The photographer was at a loss for words.

‘Perhaps in Ireland we have become a consumer throw-away society too fast. Environmental education and services haven’t kept pace.’

‘Near where we park our car there are many, many things on
sie
cliff falling to
sie
sea – fridge, mattress from beds, old cooker and much plastic bags.’ Brigitte was getting more and more animated, reporting what she had seen. The photographer suggested that they all should head towards the ferry. Brigitte was not going to be distracted that easily. ‘Is a very bad situation. Irish people will have big regret in
sie
future.’

I strolled down with them to give Sue a hand with the gas bottles and shopping bags. ‘Thanks for taking the rubbish,’ I said to Karin.

‘Maybe we might write a letter to your national papers while we are here. The waste problem is like a bathtub overflowing. Experts will suggest expensive pumps, storage facilities, evaporators and goodness knows what, whereas all one has to do is turn off the tap.’

I waved goodbye to the three German ladies and the photographer. Donie the dolphin swam by the side of the dinghy as Karin clutched her plastic bag of litter. That image and that of Brigitte’s cliff dump struck me as great material for the photographer’s
Real Ireland
calendar but naturally, they would not feature.

‘Well, how did you survive?’ Sue had shed her shoes already and was loading boxes of vegetables and turf briquettes into a fish box. I loaded a backpack full of flour, sugar, meat and milk into another box, and set off at a snail’s pace. By the time we had climbed up the rough ground of the slipway, I couldn’t speak. We made several trips up and down, dragging full gas bottles and boxes of supplies.

‘You’ve sold more than I would sell in a week.’

I was so surprised and delighted but exhausted after my first day, thrust into the world again.

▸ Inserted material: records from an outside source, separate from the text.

-- ==== Sys2Proof/Proofs/GateTimers.lean ====
section
/-! PROOFS. Locks, residency and re-encryption at a gate (R124, R138-R143, R260). -/

namespace Sys2Proof.Machine

/-! ### What sealing leaves of a gate's accesses

Sealing a line and keeping counters and MACs touch the schedulers, the caches and the failure record of a gate: its write-combining
buffer, its walks, what is parked and its re-encryptions stay. -/

/-- What a gate holds of accesses under way. -/
def Gate.access (x : Gate) : List WcbLine × List Walk × List Packet × List Reenc × Nat := (x.wcb, x.walks, x.parked, x.reencs, x.reencCount)

structure State.SameAccess (s t : State) : Prop where
  access : ∀ j, (t.gate j).access = (s.gate j).access

theorem State.SameAccess.refl (s : State) : s.SameAccess s := ⟨fun _ => rfl⟩

theorem State.SameAccess.comp {s t u : State} (h : s.SameAccess t) (k : t.SameAccess u) : s.SameAccess u :=
  ⟨fun j => (k.access j).trans (h.access j)⟩

theorem State.SameAccess.ite {s a b : State} {c : Prop} [Decidable c] (ha : s.SameAccess a) (hb : s.SameAccess b) :
    s.SameAccess (if c then a else b) := by
  split
  · exact ha
  · exact hb

theorem State.SameAccess.of_gates {s t : State} (h : t.pool.gates = s.pool.gates) : s.SameAccess t :=
  ⟨fun j => by rw [State.gate, State.gate, h]⟩

theorem State.SameAccess.setPool (s : State) (p : Pool) (h : p.gates = s.pool.gates) : s.SameAccess { s with pool := p } := .of_gates h

theorem State.SameAccess.foldl {α : Type} (f : State → α → State) (h : ∀ (s : State) x, s.SameAccess (f s x)) (l : List α) (s : State) :
    s.SameAccess (l.foldl f s) := by
  induction l generalizing s with
  | nil => exact .refl s
  | cons x l ih => exact (h s x).comp (ih _)

theorem State.modGate_sameAccess (s : State) (g : Nat) (m : Gate → Gate) (h : ∀ x, (m x).access = x.access) :
    s.SameAccess (s.modGate g m) := by
  refine ⟨fun j => ?_⟩
  by_cases same : j = g
  · rw [same, State.modGate_same, h]
  · rw [State.modGate_ne _ _ _ same]

section Steps
variable (s : State)

theorem State.request_sameAccess (c : ReqCtx) (p : Packet) (n : Option Nat) : s.SameAccess (s.request c p n) := .of_gates (by simp)
theorem State.report_sameAccess (r : FaultReport) : s.SameAccess (s.report r) := .of_gates (by simp)
theorem State.slotWant_sameAccess (ch a : Nat) : s.SameAccess (s.slotWant ch a) := s.modGate_sameAccess _ _ (by intro; rfl)

theorem State.ddrPut_sameAccess (ch a : Nat) (l : Line) : s.SameAccess (s.ddrPut ch a l) := by
  unfold State.ddrPut
  dsimp only
  exact (s.slotWant_sameAccess ch _).comp (.setPool _ _ rfl)

theorem State.macOut_sameAccess (g a : Nat) : s.SameAccess (s.macOut g a) := by
  have out : s.SameAccess (s.modGate g (fun x => { x with macs := x.macs.del a })) := s.modGate_sameAccess _ _ (by intro; rfl)
  exact .ite (out.comp (State.ddrPut_sameAccess ..)) out

theorem State.macPut_sameAccess (g a : Nat) (l : Line) (d : Bool) : s.SameAccess (s.macPut g a l d) := by
  unfold State.macPut
  dsimp only
  split
  · exact (s.macOut_sameAccess ..).comp (State.modGate_sameAccess _ _ _ (by intro; rfl))
  · exact s.modGate_sameAccess _ _ (by intro; rfl)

After a cup of tea and Sue’s traffic report from Dingle, I felt sure that I had got the better deal that day.

The sun was sinking fast west of Inis Tuaisceart as I set off up the hill. I dropped my shopping in the hut, grabbed my sweater and pulled the door closed. The donkey was behind me, trying to get in once more. I was convinced that somewhere in her race memory she knew that her ancestors had been housed there. Nothing would satisfy her until she foaled on my bunk. I halved one of my new treasured apples and presented her with half. She knew I was hoarding the rest in my pocket and followed me, nudging my back until I gave in. As I patted her, I heard shouts and squeals over the roar of the surf. Down on the White Strand, Michael and Sarah were jumping and splashing in the waves. I was pleased that they were staying in on the island. I gave two fingers in the direction of the Sleeping Giant. Despite him, I was alive again. I smiled, hugged the sweater tightly around me and climbed up the northern path, to watch an orange sun sink into the sea.

The Rabbit’s Foot

T
he transition from the warmth of my sleeping bag to the icy cold of the Atlantic Ocean never got easier. There was the battering by freezing waves, followed by the frenzy of breathless kicking, before my skin was adequately numbed. Then I could lie back, floating over the swell, looking back up the cliffs, into the island.